> [Goal of the exercise] Filter the entries down to the lines containing "errorLegal", and copy those lines.

(Collected data entries)
•••
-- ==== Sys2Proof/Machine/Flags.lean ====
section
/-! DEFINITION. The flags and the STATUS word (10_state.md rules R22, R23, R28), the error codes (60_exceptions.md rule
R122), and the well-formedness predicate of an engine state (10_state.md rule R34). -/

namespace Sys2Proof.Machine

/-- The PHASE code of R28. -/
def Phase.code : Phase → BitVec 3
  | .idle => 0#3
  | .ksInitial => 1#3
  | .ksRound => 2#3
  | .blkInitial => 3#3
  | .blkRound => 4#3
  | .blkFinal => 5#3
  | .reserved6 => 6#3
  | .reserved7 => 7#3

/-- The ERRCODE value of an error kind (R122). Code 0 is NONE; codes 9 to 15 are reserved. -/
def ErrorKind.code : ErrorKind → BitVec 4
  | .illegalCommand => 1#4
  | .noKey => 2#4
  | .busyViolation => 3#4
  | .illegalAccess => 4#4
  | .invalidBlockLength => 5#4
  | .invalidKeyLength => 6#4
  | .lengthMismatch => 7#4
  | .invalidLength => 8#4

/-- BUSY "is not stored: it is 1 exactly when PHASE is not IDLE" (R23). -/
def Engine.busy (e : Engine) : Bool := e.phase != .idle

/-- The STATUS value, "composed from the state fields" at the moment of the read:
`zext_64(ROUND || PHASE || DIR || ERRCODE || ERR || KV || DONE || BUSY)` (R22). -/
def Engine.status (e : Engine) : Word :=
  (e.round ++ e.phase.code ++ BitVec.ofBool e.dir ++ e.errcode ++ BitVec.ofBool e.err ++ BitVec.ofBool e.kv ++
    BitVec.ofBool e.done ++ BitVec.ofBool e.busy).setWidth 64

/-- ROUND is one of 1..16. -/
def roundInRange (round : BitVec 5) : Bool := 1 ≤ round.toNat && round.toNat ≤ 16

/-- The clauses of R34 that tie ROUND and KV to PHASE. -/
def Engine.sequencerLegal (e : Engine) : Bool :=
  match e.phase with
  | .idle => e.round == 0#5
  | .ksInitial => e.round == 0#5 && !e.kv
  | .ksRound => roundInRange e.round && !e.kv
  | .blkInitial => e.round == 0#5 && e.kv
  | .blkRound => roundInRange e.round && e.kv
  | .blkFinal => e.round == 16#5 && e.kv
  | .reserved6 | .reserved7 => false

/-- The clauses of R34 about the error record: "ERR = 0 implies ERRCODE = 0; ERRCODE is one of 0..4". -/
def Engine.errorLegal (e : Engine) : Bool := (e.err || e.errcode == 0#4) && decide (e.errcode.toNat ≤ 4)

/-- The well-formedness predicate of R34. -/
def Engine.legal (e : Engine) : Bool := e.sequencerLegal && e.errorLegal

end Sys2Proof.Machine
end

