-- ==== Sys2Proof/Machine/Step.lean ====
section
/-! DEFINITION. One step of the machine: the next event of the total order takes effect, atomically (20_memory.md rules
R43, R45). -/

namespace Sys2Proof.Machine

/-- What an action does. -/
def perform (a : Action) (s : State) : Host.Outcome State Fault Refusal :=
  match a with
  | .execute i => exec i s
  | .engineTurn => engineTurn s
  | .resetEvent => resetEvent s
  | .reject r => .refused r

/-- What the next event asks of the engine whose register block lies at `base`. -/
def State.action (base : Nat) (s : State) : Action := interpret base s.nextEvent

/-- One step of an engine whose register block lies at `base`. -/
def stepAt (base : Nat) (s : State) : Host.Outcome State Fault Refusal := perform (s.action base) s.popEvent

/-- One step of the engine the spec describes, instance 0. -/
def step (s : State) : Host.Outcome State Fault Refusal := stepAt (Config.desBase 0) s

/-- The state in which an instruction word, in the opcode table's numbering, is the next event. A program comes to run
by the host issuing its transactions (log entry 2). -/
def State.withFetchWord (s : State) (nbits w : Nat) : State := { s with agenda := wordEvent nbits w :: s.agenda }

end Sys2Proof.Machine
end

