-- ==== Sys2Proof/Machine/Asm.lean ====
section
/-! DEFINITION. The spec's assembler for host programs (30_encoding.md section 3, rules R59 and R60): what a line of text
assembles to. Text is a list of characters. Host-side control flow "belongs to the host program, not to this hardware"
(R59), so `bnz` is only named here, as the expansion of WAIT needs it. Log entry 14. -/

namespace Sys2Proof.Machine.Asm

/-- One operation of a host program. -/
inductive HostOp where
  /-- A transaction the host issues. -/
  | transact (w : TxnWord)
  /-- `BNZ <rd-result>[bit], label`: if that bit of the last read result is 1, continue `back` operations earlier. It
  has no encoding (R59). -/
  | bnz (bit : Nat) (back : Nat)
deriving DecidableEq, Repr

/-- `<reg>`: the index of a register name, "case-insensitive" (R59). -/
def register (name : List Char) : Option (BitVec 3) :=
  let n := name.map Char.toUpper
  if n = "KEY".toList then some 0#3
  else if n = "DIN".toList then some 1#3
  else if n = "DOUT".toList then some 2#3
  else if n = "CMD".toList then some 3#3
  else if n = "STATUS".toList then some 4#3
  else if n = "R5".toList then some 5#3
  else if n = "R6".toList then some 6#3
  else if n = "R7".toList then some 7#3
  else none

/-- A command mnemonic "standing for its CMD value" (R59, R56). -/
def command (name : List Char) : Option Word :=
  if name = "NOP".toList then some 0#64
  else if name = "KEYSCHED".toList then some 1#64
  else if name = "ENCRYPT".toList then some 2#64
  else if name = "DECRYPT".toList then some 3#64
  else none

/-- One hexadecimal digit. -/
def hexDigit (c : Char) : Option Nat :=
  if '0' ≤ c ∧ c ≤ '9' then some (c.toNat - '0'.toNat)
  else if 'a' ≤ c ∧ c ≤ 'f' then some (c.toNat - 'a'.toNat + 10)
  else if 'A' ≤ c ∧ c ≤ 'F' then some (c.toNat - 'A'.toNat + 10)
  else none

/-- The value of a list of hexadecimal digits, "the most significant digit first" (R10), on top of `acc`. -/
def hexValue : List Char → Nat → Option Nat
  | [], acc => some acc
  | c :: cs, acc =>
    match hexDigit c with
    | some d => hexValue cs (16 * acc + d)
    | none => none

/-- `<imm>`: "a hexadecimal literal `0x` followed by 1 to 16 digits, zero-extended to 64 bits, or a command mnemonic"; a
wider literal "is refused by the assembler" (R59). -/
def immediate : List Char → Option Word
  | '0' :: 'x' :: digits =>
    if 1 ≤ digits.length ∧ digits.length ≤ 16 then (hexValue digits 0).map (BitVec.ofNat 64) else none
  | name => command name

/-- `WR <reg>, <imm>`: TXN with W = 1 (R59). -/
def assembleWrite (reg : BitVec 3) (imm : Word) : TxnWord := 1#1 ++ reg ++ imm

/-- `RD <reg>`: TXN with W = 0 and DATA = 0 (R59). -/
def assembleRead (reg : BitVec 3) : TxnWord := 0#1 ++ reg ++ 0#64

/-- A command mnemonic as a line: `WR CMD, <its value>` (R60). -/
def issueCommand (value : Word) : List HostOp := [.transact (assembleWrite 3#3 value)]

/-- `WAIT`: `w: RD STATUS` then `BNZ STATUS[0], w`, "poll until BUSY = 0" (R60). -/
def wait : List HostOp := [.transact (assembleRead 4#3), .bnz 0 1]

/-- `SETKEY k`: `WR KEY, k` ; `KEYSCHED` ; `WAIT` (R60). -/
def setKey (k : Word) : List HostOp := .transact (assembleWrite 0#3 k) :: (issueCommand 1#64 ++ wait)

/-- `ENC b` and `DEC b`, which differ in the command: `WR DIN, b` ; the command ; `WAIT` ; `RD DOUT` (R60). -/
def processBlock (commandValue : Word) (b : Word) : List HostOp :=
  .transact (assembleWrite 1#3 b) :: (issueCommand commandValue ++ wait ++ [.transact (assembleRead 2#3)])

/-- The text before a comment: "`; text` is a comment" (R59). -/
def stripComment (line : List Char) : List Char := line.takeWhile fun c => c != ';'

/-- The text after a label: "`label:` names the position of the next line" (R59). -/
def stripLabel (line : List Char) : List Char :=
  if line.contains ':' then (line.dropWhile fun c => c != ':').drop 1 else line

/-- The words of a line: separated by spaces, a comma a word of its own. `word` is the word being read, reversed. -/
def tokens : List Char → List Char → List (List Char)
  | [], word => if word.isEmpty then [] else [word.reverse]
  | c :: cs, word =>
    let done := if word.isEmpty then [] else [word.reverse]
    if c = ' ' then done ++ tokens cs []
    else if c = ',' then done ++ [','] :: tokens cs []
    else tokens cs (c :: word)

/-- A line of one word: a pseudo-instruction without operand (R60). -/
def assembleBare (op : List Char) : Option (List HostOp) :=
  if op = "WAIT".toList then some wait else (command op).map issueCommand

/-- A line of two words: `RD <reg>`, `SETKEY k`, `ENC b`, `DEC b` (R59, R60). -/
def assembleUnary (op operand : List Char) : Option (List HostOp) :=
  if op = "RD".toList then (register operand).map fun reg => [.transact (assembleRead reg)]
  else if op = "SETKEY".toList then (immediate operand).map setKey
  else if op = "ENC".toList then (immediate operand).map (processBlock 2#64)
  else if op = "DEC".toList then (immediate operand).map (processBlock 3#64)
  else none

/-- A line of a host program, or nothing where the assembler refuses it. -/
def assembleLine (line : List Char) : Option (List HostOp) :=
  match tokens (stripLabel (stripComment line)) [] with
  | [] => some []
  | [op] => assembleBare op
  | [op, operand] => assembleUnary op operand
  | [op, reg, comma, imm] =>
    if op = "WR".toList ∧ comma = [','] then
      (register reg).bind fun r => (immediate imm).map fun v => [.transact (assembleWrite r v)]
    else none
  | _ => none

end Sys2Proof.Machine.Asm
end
•••
> [Answer for the task]
def Engine.errorLegal (e : Engine) : Bool := (e.err || e.errcode == 0#4) && decide (e.errcode.toNat ≤ 4)
def Engine.legal (e : Engine) : Bool := e.sequencerLegal && e.errorLegal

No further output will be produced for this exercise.